At a glance.
- NCUA changes its cyberincident notification requirements.
- Digiheals aims to protect medical institutions from ransomware attacks.
NCUA changes its cyberincident notification requirements.
The US National Credit Union Association (NCUA) has announced an amendment to its Cyber Incident Notification Rule that states all federal insured credit unions must notify the NCUA of any cyberincident no more than seventy-two hours after detection. The amendment also applies to third-party incidents, and it comes into effect on September 1. The NCUA recommends that covered entities prepare for implementation by updating their response plans, reviewing contracts with critical service providers, and educating employees on the new response process. As well, organizations should make plans to regularly monitor and review the new plan to ensure it’s effective, and closely document all cyber incidents to make sure all the necessary reporting info is readily at hand.
Tom Kellermann, SVP of cyber strategy at Contrast Security, wrote that deniability has now become implausible. “Plausible deniability is now dead. This has been a long time coming. The first 72 hours is of paramount importance to prevent lateral movement by Cybercriminals and systemic fraud. I applaud the mention of third parties as many banks are hacked due to the compromise of shared service providers via island hopping.”

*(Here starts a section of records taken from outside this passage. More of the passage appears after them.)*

-- ==== Sys2Proof/Machine/Flags.lean ====
section
/-! DEFINITION. The status an operation produces (the block has no condition codes, R32): error codes and response
bytes, and the fields the block reads out of the peer's status bytes. -/

namespace Sys2Proof.Machine

/-- The numeric error codes (R270). -/
def Err.code : Err → Byte
  | .ok => 0x00
  | .transportError => 0x01
  | .invalidArgument => 0x02
  | .payloadTooLarge => 0x03
  | .stateTransitionTimeout => 0x04
  | .readyTimeout => 0x05
  | .illegalCommand => 0x06

/-- The response as the byte string `[err, k, d0, ..., d(k-1)]` (R101). -/
def Response.bytes (r : Response) : List Byte :=
  r.err.code :: BitVec.ofNat 8 r.data.length :: r.data

/-- The masked operating state: `MARCSTATE & 0x1F` (R45, R230). -/
def radioState (marcstate : Byte) : RadioState := marcstate.extractLsb' 0 5

/-- The RX byte count: `RXBYTES & 0x7F`, the overflow flag bit dropped (R46, R241). -/
def rxCount (rxbytes : Byte) : Nat := (rxbytes &&& 0x7F).toNat

/-- The exit conditions `done` of the state polls (R231, R232, R235, R236). -/
def PollExit.done (e : PollExit) (t : PeerTable) (m : RadioState) : Bool :=
  match e with
  | .isRx => decide (m = t.msRx)
  | .isTx => decide (m = t.msTx)
  | .leftTx => decide (m ≠ t.msTx) && decide (m ≠ t.msTxEnd)

/-- The states MARCSTATE can report (R45); `none` for the codes that are not defined. -/
def radioStateName (m : RadioState) : Option String :=
  (["SLEEP", "IDLE", "XOFF", "VCOON_MC", "REGON_MC", "MANCAL", "VCOON", "REGON", "STARTCAL", "BWBOOST", "FS_LOCK",
    "IFADCON", "ENDCAL", "RX", "RX_END", "RX_RST", "TXRX_SWITCH", "RXFIFO_OVERFLOW", "FSTXON", "TX", "TX_END",
    "RXTX_SWITCH", "TXFIFO_UNDERFLOW"])[m.toNat]?

end Sys2Proof.Machine
end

Digiheals aims to protect medical institutions from ransomware attacks.
In recent years, healthcare institutions have been increasingly targeted by ransomware attackers who hope that a hospital’s need to resume critical services will pressure administrators to meet ransom demands. To respond to these threats, the Advanced Research Projects Agency for Health (Arpa-H), a research agency recently established by the US Department of Health and Human Services, announced yesterday that it’s launching the Digital Health Security Project.
Called “Digiheals,” the new effort is focused on supporting cybersecurity tools that will help defend digital systems in the healthcare sector. The initiative calls on researchers and technologists to submit proposals for cybersecurity tech for healthcare systems, hospitals, clinics, and health-related devices. Digiheals program manager Andrew Carney told Wired, “We’re looking for rapid and stupendous progress. We want to ensure that the impact we have is significant but also equitably distributed. It doesn’t matter if we develop a perfect cure that makes a network completely impenetrable if a rural hospital can’t adopt it because of light IT staff or minimal or no security budget.”
Researchers will have until September 7 to submit their proposals, but Carney says that in the interest of considering all the possible options, they’re open to receiving submissions that don’t necessarily meet the deadline or might not seem to be an obvious fit at first glance. Arpa-H director Renee Wegrzyn stated, “Currently, off-the-shelf software tools fall short in detecting emerging cyber threats and protecting our medical facilities, resulting in a technical gap we seek to bridge with this initiative. The Digiheals project comes when the US health care system urgently requires rigorous cybersecurity capabilities to protect patient privacy, safety, and lives.”
(Added, 9:15 PM ET, August 21st, 2023.) Ted Miracco, CEO of Approov Mobile Security, wrote to express approval of the initiative's timing. “We believe the Digital Health Security project (Digiheals) is an important effort that is coming at the right time, with so many of our healthcare facilities under attack or in the crosshairs of bad actors," he said. “Andrew Carney is absolutely correct in identifying the resource limitations and budgets as a prime factor to address, and we are optimistic that rapid improvements can be made by deploying both existing technologies more broadly, and sharing information rapidly when new threats emerge. Many of the recent attack are not new, so a component of the solution must be better information sharing across the complex healthcare ecosystem."